- Directions for this task: Take the lines below between the one holding "simp [PerAxis.set]" and the one holding "cases x <;> cases b <;> rfl", inclusive, and copy them exactly. Add nothing.

START Extracted information

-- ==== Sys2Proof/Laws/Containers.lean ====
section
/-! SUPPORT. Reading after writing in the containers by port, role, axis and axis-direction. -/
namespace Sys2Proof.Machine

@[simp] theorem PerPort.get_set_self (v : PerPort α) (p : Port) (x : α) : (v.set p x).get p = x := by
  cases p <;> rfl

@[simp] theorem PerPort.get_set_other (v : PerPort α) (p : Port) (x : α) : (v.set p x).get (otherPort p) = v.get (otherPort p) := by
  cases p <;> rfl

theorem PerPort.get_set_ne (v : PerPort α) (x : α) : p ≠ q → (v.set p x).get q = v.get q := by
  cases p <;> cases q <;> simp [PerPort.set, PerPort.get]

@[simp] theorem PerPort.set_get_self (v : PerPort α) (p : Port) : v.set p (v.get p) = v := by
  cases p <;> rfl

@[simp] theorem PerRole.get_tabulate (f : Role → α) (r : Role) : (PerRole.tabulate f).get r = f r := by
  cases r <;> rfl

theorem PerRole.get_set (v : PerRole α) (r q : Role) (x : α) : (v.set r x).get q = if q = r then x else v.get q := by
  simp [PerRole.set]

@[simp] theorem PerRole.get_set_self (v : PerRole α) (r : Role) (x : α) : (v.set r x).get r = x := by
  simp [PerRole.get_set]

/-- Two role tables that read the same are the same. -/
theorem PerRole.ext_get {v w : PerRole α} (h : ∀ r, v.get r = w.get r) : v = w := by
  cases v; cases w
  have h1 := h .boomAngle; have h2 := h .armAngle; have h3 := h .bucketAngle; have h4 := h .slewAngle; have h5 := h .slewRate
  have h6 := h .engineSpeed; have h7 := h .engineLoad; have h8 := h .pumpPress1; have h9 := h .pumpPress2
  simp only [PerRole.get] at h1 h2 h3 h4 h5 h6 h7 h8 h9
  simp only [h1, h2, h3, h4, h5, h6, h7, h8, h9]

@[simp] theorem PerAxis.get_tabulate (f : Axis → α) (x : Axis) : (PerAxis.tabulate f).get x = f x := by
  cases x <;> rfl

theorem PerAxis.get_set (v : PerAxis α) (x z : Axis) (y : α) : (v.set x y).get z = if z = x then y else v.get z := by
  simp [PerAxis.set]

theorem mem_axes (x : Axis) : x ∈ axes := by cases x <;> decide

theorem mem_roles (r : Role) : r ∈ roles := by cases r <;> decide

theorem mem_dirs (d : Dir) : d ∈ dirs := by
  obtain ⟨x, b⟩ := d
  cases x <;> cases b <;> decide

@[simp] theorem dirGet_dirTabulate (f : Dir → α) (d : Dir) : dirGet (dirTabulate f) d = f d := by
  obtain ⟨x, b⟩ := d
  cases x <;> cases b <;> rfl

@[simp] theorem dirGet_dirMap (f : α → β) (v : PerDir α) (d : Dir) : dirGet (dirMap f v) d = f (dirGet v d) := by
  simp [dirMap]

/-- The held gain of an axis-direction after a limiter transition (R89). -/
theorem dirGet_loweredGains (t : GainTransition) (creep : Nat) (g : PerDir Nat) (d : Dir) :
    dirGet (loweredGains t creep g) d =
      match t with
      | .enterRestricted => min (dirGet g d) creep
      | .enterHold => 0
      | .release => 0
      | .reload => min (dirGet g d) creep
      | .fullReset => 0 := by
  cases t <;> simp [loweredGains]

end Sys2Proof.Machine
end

END Extracted information
START Extracted information

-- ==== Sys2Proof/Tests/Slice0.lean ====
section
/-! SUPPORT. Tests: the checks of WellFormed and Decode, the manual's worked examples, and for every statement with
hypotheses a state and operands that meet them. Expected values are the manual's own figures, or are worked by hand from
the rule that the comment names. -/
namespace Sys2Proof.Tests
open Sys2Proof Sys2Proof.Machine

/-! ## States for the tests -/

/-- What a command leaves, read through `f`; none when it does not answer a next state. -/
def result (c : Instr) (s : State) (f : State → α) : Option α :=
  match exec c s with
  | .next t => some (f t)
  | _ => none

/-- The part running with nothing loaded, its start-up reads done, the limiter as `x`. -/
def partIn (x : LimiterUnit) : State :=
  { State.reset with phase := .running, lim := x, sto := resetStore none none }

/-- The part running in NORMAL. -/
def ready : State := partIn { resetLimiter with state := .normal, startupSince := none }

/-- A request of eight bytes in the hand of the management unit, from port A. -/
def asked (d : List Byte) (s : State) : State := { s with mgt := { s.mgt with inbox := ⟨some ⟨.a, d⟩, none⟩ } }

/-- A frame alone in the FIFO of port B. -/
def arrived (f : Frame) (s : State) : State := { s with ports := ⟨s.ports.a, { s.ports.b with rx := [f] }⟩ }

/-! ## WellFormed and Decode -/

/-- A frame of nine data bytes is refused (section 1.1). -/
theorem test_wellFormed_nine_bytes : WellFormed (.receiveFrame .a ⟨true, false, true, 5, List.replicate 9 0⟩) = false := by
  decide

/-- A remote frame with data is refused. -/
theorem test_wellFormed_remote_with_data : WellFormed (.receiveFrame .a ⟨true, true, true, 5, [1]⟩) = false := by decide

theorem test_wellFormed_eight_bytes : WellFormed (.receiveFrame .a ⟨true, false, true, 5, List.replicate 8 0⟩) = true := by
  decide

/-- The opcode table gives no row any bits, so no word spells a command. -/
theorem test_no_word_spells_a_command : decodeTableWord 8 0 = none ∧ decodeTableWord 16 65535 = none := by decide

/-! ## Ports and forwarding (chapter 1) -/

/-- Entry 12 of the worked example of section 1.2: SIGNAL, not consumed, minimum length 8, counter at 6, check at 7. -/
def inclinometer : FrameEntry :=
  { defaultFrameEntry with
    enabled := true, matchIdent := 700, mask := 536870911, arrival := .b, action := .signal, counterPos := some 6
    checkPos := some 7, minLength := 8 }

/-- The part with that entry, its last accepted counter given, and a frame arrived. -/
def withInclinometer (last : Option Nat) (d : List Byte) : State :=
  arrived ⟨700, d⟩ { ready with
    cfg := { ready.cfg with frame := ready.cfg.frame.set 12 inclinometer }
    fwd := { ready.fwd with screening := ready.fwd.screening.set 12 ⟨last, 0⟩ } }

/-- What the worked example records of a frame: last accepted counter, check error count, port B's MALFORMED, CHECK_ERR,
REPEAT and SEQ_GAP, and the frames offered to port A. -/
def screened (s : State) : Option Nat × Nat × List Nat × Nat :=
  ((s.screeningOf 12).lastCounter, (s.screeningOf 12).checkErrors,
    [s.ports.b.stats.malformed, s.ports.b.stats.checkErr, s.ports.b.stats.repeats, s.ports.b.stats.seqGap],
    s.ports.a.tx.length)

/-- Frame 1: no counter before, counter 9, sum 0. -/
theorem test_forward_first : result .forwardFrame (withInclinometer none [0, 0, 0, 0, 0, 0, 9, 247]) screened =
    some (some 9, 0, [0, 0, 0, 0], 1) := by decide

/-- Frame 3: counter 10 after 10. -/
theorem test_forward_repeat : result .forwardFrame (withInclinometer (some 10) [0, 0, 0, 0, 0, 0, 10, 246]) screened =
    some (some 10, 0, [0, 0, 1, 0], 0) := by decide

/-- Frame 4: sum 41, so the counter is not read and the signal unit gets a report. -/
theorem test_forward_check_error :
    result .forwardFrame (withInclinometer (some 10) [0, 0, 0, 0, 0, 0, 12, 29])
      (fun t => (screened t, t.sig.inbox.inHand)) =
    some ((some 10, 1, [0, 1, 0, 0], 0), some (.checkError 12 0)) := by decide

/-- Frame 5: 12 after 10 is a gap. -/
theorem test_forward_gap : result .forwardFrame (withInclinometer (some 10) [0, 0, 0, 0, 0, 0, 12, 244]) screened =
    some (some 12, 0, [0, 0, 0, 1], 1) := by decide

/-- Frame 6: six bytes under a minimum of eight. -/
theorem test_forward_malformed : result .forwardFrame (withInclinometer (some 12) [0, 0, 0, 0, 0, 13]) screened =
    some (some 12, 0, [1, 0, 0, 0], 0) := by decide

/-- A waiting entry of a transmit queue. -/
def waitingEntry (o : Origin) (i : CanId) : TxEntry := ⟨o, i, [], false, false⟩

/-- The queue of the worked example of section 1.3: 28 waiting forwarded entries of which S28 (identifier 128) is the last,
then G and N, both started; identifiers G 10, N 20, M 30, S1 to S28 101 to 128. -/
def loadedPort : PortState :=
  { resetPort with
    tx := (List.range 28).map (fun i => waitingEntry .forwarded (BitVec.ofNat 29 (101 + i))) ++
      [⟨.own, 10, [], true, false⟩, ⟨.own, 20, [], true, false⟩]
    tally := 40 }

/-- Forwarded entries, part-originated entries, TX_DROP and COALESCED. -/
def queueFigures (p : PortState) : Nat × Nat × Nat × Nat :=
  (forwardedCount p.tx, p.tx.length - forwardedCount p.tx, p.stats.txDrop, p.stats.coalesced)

END Extracted information

- Solution:
  simp [PerAxis.set]

theorem mem_axes (x : Axis) : x ∈ axes := by cases x <;> decide

theorem mem_roles (r : Role) : r ∈ roles := by cases r <;> decide

theorem mem_dirs (d : Dir) : d ∈ dirs := by
  obtain ⟨x, b⟩ := d
  cases x <;> cases b <;> decide

@[simp] theorem dirGet_dirTabulate (f : Dir → α) (d : Dir) : dirGet (dirTabulate f) d = f d := by
  obtain ⟨x, b⟩ := d
  cases x <;> cases b <;> rfl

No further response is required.